The groan reflected something more than grief — for “Christ’s was a different contemplation; yet attended with its own peculiar emotion. I mean the feeling that He had power to raise up Lazarus. .  .  .  .our Lord and Saviour knew that, while all seemed so dreary and hopeless, in spite of the tears and laments of his friends, in spite of the corpse four days old, of the grave and the stone which was upon it, He had a spell which could overcome death, and He was about to use it. Is there any time more affecting than when you are about to break good news to a friend who has been stricken down by tidings of ill?”
Pope picks up on this theme of the mystery of Christ’s interiority and his compassion for Lazarus. He said during a general audience: “In so many of these episodes we see appearing from Jesus’ words the expression of a will and a power to which he interiorly appealed and which he expressed, one might say, with the greatest naturalness. It was as though the power to give people health, healing and even to bring the dead back to life, belonged to his own mysterious condition.”
Pope John Paul II notes that “we find a clear confirmation of Jesus’ words, ‘My Father is working still and I am working’ (Jn 5:17). Moreover, it could be said that we have here an anticipated demonstration of what Jesus will say in the upper room during his Last Supper conversation with the apostles concerning his relations with the Father, and, indeed, concerning his identity in being with the Father. The Gospels show by various miracles-signs that the divine power at work in Jesus Christ extends beyond the human world and is revealed as a power of dominion also over the forces of nature.” (I Say to You, Arise!  General Audience  November 18, 1987)

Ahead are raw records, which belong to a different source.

-- ==== Sys2Proof/Syntax.lean ====
section
/-!
DEFINITION. The instruction words and events of the opcode table (spec/opcode_table.json): one constructor per row.
An instruction word carries the fields of its encoding (04 R73-R88), the stop flag `s` first where the word has one;
register fields stay numbers because their meaning depends on the half that issues the word (R75). An event carries
what comes from outside the device with it; the unit it concerns (a stream, a domain, a partition, a link, a transfer)
is named by `State.cur`, as the issuing stream of a word is.
-/

namespace Sys2Proof

/-- The streams of a core (02 R19): the A-stream, the X-stream and the sweep stream. -/
inductive Half where
  /-- the A-stream -/
  | a
  /-- the X-stream -/
  | x
  /-- the sweep stream, which issues on the X-half -/
  | w
  deriving DecidableEq, Repr

/-- Who may issue a word (04 R81, R84, R91), with the words that R32 and R174 forbid to a sweep routine kept apart. -/
inductive Cls where
  /-- X-stream and sweep stream -/
  | x
  /-- X-stream only -/
  | xOnly
  /-- A-stream -/
  | a
  /-- any stream -/
  | e
  /-- any stream but the sweep stream -/
  | eOnly
  /-- a bound sweep routine -/
  | f
  deriving DecidableEq, Repr

/-- Why an encoding is no instruction (04 R71, R92). -/
inductive EncFault where
  /-- unassigned op5, op6 or function code, or a parking word without its stop flag: illegal-instruction -/
  | illegal
  /-- a nonzero unused field or a reserved code: reserved-field, unless the class or a register use of the word is
  illegal first (R93) -/
  | reserved (cls : Cls) (srcs dsts : List (BitVec 5))
  /-- a `loop` with a nonzero unused field: reserved-field, unless its counter is one that is illegal first (R93) -/
  | reservedLoop (d : BitVec 5)
  /-- a word partly or wholly outside the kernel image: illegal-instruction -/
  | outside
  deriving DecidableEq, Repr

/-- A Stratus flit group without its KIND, which the event names (18 R311): header fields and the eight flits. -/
structure FlitGroup where
  seq : BitVec 32
  part : BitVec 3
  beat : BitVec 32
  src : BitVec 16
  nid : BitVec 8
  ep : BitVec 8
  data : BitVec 2048
  deriving DecidableEq, Repr

/-- Why a receiver rejects a flit group (18 R311, R312). -/
inductive FlitReject where
  | fec | crc | gcm | seqAbove | kind | zeroField
  deriving DecidableEq, Repr

/-- An overflow or host page item: the two words of 14 R254 and the entry it replaces (R258). -/
structure PageItem where
  w0 : BitVec 64
  w1 : BitVec 64
  entry : BitVec 10
  deriving DecidableEq, Repr

/-- A firmware image as it reaches the boot ROM (24 R365, R366): its bytes, its public key and
signature, versions, and what its firmware finds and fixes at boot: failing cores (R369), the wiring of the Stratus links, by link,
device and die, the fabric's routes, by stratum die, destination device and link (18 R310), and the code that it delivers
to the cores of layer 0 (25 R383). -/
structure BootImage where
  bytes : List (BitVec 8)
  /-- the public key: its modulus and its exponent -/
  modulus : BitVec 3072
  exponent : BitVec 32
  signature : BitVec 3072
  svn : BitVec 16
  rlvl : BitVec 16
  /-- whether HBM, Cirrus and Stratus train when the firmware runs (step 5) -/
  trains : Bool
  /-- cores that fail their boot self-test, by layer, physical row and physical column -/
  badCores : List (Nat × Nat × Nat)
  wiring : List (Nat × Nat × Nat)
  routes : List (Nat × Nat × Nat)
  code : List (BitVec 8)
  deriving DecidableEq, Repr

/-- Where a launch record comes from (21 R333): a launch queue of the partition or a core's `launch`. -/
inductive LaunchSrc where
  | queue (qid : Nat)
  | child (core : Nat)
  deriving DecidableEq, Repr

/-- What the host's management interface assigns to a partition (22 R354): octets, its map of F-space pages (the two
words of 14 R254 each), token slots of its Caddy beats, the token slots of its message class, of launch and control and
of reports, its buffer slots at every router for each class (R355), its table of device groups (10
R209), and its limits of MODE (R360). -/
structure PartCfg where
  octets : List Nat
  pages : List (BitVec 64 × BitVec 64)
  tokens : List Nat
  msgToken : Nat
  ctlToken : Nat
  reportToken : Nat
  buffers : Nat
  groups : List (Nat × List Nat)
  /-- the mode bits that its records may set -/
  modes : BitVec 8
  deriving DecidableEq, Repr

/-- A phase of fabric recovery (24 R380) with what it needs. -/
inductive RecoveryPhase where
  | detection (dead : Nat)
  | containment
  | routes (links : List (Nat × Nat × Nat))
  /-- the spare, and the dead device's partitions with their configurations -/
  | spare (spareId : Nat) (parts : List (Nat × PartCfg))
  | keys
  /-- the job's checkpoint: bytes by partition and F-space address -/
  | state (blocks : List (Nat × Nat × List (BitVec 8)))
  | resume
  deriving DecidableEq, Repr
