/-- An accumulator slot at reset: FP32, no block, zero (08 R165). -/
def Acc.init : Acc := { fmt := 6, bl := 0, sr := false, live := false, poison := false, owner := none }

/-- A free, empty operand slot. -/
def OpSlot.init : OpSlot := { tag := 0, claim := none }

/-- An octet's matrix unit at reset: no wheel owner, nothing under way. -/
def Octet.init : Octet :=
  { wheel := Vector.replicate 16 8, slots := [], accs := Vector.replicate 8 Acc.init, cmds := [], fills := [],
    paths := [], backs := [], arrayErr := false, badParity := [] }

/-- A free bind entry. -/
def Bind.init : Bind :=
  { st := .free, part := 0, level := 0, layer := 0, unit := 0, task := 0, handle := 0, record := [],
    origin := .queue 0, slots := [], sched := [], pubs := [], pages := [], installs := [], overflow := [],
    merges := [], fields := [], view := [], viewPages := 0, base := 0, freeze := none, lastMark := 0,
    preempt := none, brk := [], fault := none, ended := false, ending := none, mjoin := 1, boundAt := 0, traceAt := none,
    release := false, quiet := false }

/-- A registry entry that nothing has named. -/
def RegEnt.init : RegEnt :=
  { st := .free, last := 0, epoch := 0, sbase := 0, dbase := 0, ord := 0, op := 0, et := 0, len := 0, dln := 0,
    grp := 0 }

/-- A replay of which nothing is bound. -/
def Replay.init : Replay := { pos := 0, taken := [], stopped := false }

/-- A partition that firmware has not created. -/
def Part.init : Part :=
  { present := false, octets := [], pages := [], tokens := [], msgToken := 0, ctlToken := 0, reportToken := 0, buffers := 0,
    lastSend := 0, keys := [], gcm := 0, groupKeys := [], reset := none,
    tdisp := .configUnlocked, ide := none, registry := [], directory := [], queues := [],
    waiting := [], taskCtr := 0, childCount := [], traces := [], replays := [], joins := [], turn := 0, discarded := 0, eviction := [], groups := [],
    leavers := [], mergeCount := [], modes := 0 }

/-- A link before training. -/
def Link.init : Link :=
  { up := false, failed := false, txSeq := 0, rxSeq := 0, replay := [], acked := 0, lastAck := 0, resends := [], errors := 0,
    retrains := [] }

/-- A fuse entry that skips nothing. -/
def Fuse.init : Fuse := { skip := false, repair := false, pcol := 0 }

/-- The focus at reset: core 0, X-half. -/
def Focus.init : Focus :=
  { core := 0, half := .x, bits := 0, bind := 0, part := 0, nid := 0, fkey := 0, link := 0, xfer := 0, beat := 0,
    window := 0, region := 0 }

/-- The device at reset: the boot ROM has not run (24 R365, R367), the clock runs at sixteen sixteenths (13 R246), and
the fuse map skips no column and the identifier is 0 (log 4). -/
def Device.init : Device :=
  { id := 0,
    clock := { n := 16, next := 16, steps := 0, late := none },
    boot := { phase := 0, fail := 0, rlvl := 0, svn := 0, digest := 0, keyDigest := 0, fibre := none, fetched := [],
              image := none, running := [], serving := none, leaving := none },
    fuses := [], fuseMapOk := true, fuseNext := [], windows := [], links := [], wiring := [], routes := [], wavelengths := [],
    crcFails := [], failing := [], lastScrub := 0, keyGen := 0, removals := [], refreshes := [], heaters := [], heaterHost := false, thermal := { upFor := 0, downFor := 0 },
    fabric := { members := [], missed := [], dead := [], replaced := [], links := [], phase := 0, spare := false, lastBeat := 0 }, log := [],
    bootService := false, nextKey := 1, lastChip := 0, lastClock := 0, nextPart := 0, early := [] }

/-- The machine right after reset: CCYC 0, empty memories, no partition, no domain, the boot ROM about to run. -/
def State.reset : State :=
  { ccyc := 0, cur := .init, mem := [], ecc := [], unitKeys := [], cores := [], octets := [], binds := [],
    parts := [], xfers := [], colls := [], net := [], agenda := [], seq := 0, dev := .init, inputs := [],
    reports := [] }

end Sys2Proof.Machine
end

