-- ==== Sys2Proof/Machine/Ops.lean ====
section
/-!
DEFINITION. The named operations over cores, streams, domains and the agenda: access to the parts of the state, queues
(02 R28), landings (02 R33, R34), taking an exception and returning from one (09 R188-R190), slips (09 R181, R182, 13
R243), and the issue of one word with its checks in the order of 04 R93.
-/

namespace Sys2Proof.Machine

/-! ### Parts of the state -/

/-- A core; one that nothing has touched is at its reset values. -/
def State.core (s : State) (c : Nat) : Core := tget Core.init s.cores c
/-- The state with a core replaced. -/
def State.setCore (s : State) (c : Nat) (x : Core) : State := { s with cores := tset s.cores c x }
/-- The state with a core changed. -/
def State.modCore (s : State) (c : Nat) (f : Core → Core) : State := s.setCore c (f (s.core c))
/-- An octet's matrix unit. -/
def State.octet (s : State) (o : Nat) : Octet := tget Octet.init s.octets o
/-- The state with an octet changed. -/
def State.modOctet (s : State) (o : Nat) (f : Octet → Octet) : State :=
  { s with octets := tset s.octets o (f (s.octet o)) }
/-- A bind entry. -/
def State.bindAt (s : State) (b : Nat) : Bind := tget Bind.init s.binds b
/-- The state with a bind entry changed. -/
def State.modBind (s : State) (b : Nat) (f : Bind → Bind) : State :=
  { s with binds := tset s.binds b (f (s.bindAt b)) }
/-- A partition. -/
def State.partAt (s : State) (p : Nat) : Part := tget Part.init s.parts p
/-- The state with a partition changed. -/
def State.modPart (s : State) (p : Nat) (f : Part → Part) : State :=
  { s with parts := tset s.parts p (f (s.partAt p)) }
/-- The state with the device-wide state changed. -/
def State.modDev (s : State) (f : Device → Device) : State := { s with dev := f s.dev }
/-- The state with one more report. -/
def State.report (s : State) (r : Report) : State := { s with reports := s.reports ++ [r] }

/-- A core's layer and logical index (02 R40). -/
def coreLayer (c : Nat) : Nat := c / 1024
/-- A core's logical index, row * 32 + column. -/
def coreIdx (c : Nat) : Nat := c % 1024
/-- A core's row. -/
def coreRow (c : Nat) : Nat := c % 1024 / 32
/-- A core's logical column. -/
def coreCol (c : Nat) : Nat := c % 32
/-- A core's octet (02 R40), numbered layer * 128 + OCTET. -/
def coreOctet (c : Nat) : Nat := coreLayer c * 128 + coreRow c / 2 * 8 + coreCol c / 4
/-- A core's position in its octet (02 R40). -/
def coreOpos (c : Nat) : Nat := coreRow c % 2 * 4 + coreCol c % 4
/-- The core at position `p` of an octet. -/
def octetCore (o p : Nat) : Nat :=
  o / 128 * 1024 + (o % 128 / 8 * 2 + p / 4) * 32 + (o % 8 * 4 + p % 4)

/-- A stream of a core. -/
def Core.stream (c : Core) (h : Half) : Stream :=
  match h with
  | .a => c.sa
  | .x => c.sx
  | .w => c.sw
/-- A core with a stream replaced. -/
def Core.setStream (c : Core) (h : Half) (t : Stream) : Core :=
  match h with
  | .a => { c with sa := t }
  | .x => { c with sx := t }
  | .w => { c with sw := t }
/-- The state with a stream changed. -/
def State.modStream (s : State) (c : Nat) (h : Half) (f : Stream → Stream) : State :=
  s.modCore c (fun k => k.setStream h (f (k.stream h)))
/-- A stream. -/
def State.stream (s : State) (c : Nat) (h : Half) : Stream := (s.core c).stream h

/-! ### Domains and their time -/

/-- The header word of a domain's slot-table image (13 R228). -/
def Bind.header (b : Bind) : Nat := (b.slots.getD 0 0).toNat
/-- log2 of the period. -/
def Bind.plog (b : Bind) : Nat := fld b.header 4 0
/-- log2 of the mark interval. -/
def Bind.mlog (b : Bind) : Nat := fld b.header 12 8
/-- Slot entries. -/
def Bind.nslot (b : Bind) : Nat := fld b.header 51 40
/-- The period P (13 R227). -/
def Bind.period (b : Bind) : Nat := 2 ^ b.plog
/-- The mark interval I. -/
def Bind.interval (b : Bind) : Nat := 2 ^ b.mlog
/-- Slot entry `i` (13 R229). -/
def Bind.slot (b : Bind) (i : Nat) : Word := b.slots.getD (i + 2) 0
/-- The wheel-map word. -/
def Bind.wheelMap (b : Bind) : Word := b.slots.getD 1 0
/-- Word `i` of the launch record (21 R329). -/
def Bind.rec_ (b : Bind) (i : Nat) : Word := b.record.getD i 0
/-- A mode bit of the record (21 R340): true is host-assisted. -/
def Bind.mode (b : Bind) (i : Nat) : Bool := bitAt (b.rec_ 14).toNat i
/-- The length of the kernel image in halfwords. -/
def Bind.klen (b : Bind) : Nat := (b.rec_ 3).toNat

/-- MCYC of a domain (02 R39): it stands still at the mark while the domain is frozen (13 R242). -/
def State.mcycOf (s : State) (b : Nat) : Nat :=
  match (s.bindAt b).freeze with
  | some f => f.mark
  | none => s.ccyc - (s.bindAt b).base

/-- The bind entry that holds a core, or entry 0. -/
def State.bindOf (s : State) (c : Nat) : Nat := (s.core c).bound.getD 0
/-- MCYC as a core reads it. -/
def State.mcyc (s : State) (c : Nat) : Nat := s.mcycOf (s.bindOf c)
/-- The partition a core's domain belongs to. -/
def State.corePart (s : State) (c : Nat) : Nat := (s.bindAt (s.bindOf c)).part

/-- The first mark cycle after `m` (09 R176). -/
def markAfter (interval m : Nat) : Nat := (m / interval + 1) * interval

/-- Whether a domain covers a core: the core belongs to the unit of the domain's level (13 R225). -/
def unitHas (level layer unit c : Nat) : Bool :=
  match level with
  | 0 => c == layer * 1024 + unit
  | 1 => coreOctet c == coreOctet (layer * 1024 + unit)
  | 2 => coreLayer c == layer && coreIdx c / 256 == unit / 256
  | 3 => coreLayer c == layer
  | _ => true

/-- The cores of a unit, in increasing order. -/
def unitCores (level layer unit : Nat) : List Nat :=
  match level with
  | 0 => [layer * 1024 + unit]
  | 1 => [0, 1, 2, 3, 32, 33, 34, 35].map (fun d => layer * 1024 + unit + d)
  | 2 => rangeFrom (layer * 1024 + unit) 256
  | 3 => rangeFrom (layer * 1024) 1024
  | _ => List.range 4096

/-- The cores of a bind entry's domain. -/
def Bind.cores (b : Bind) : List Nat := unitCores b.level b.layer b.unit

/-- The octet partition (22 R354): the partition to which firmware assigned an octet. -/
def State.octetPart (s : State) (o : Nat) : Option Nat :=
  (s.parts.find? (fun p => p.2.present && p.2.octets.contains o)).map (·.1)

/-- The partition a core belongs to, whether or not a domain holds it (14 R253). -/
def State.partOfCore (s : State) (c : Nat) : Option Nat := s.octetPart (coreOctet c)

/-! ### The agenda -/

/-- Whether an entry comes before another: earlier cycle, then place in the cycle, then age. -/
def AEnt.before (x y : AEnt) : Bool :=
  x.due < y.due || (x.due == y.due && (x.prio < y.prio || (x.prio == y.prio && x.tie < y.tie)))

/-- Put an entry in its place. -/
def agendaInsert (e : AEnt) : List AEnt → List AEnt
  | [] => [e]
  | x :: r => if e.before x then e :: x :: r else x :: agendaInsert e r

A power  rises out of the abyss of human love and often we do not see it or know it; grief may bring it forth; if we do come to see it, paradoxically, then it is a moment of grief, and therefore borders on weakness or despair. Also arising out of love, the groan of Jesus indicates strength and hope. In the gospel story of the raising of Lazarus that power is brought forth in a great wonder and sign indicating the power of God. “I am the Resurrection and the Life.” So we return to Newman to read: “Wherever there is a heart to answer, ‘Lord, I believe,’ there Christ is present. There our Lord vouchsafes to stand, though unseen—whether over the bed of death or over the grave; whether we ourselves are sinking or those who are dear to us. Blessed be his name! nothing can rob us of this consolation.”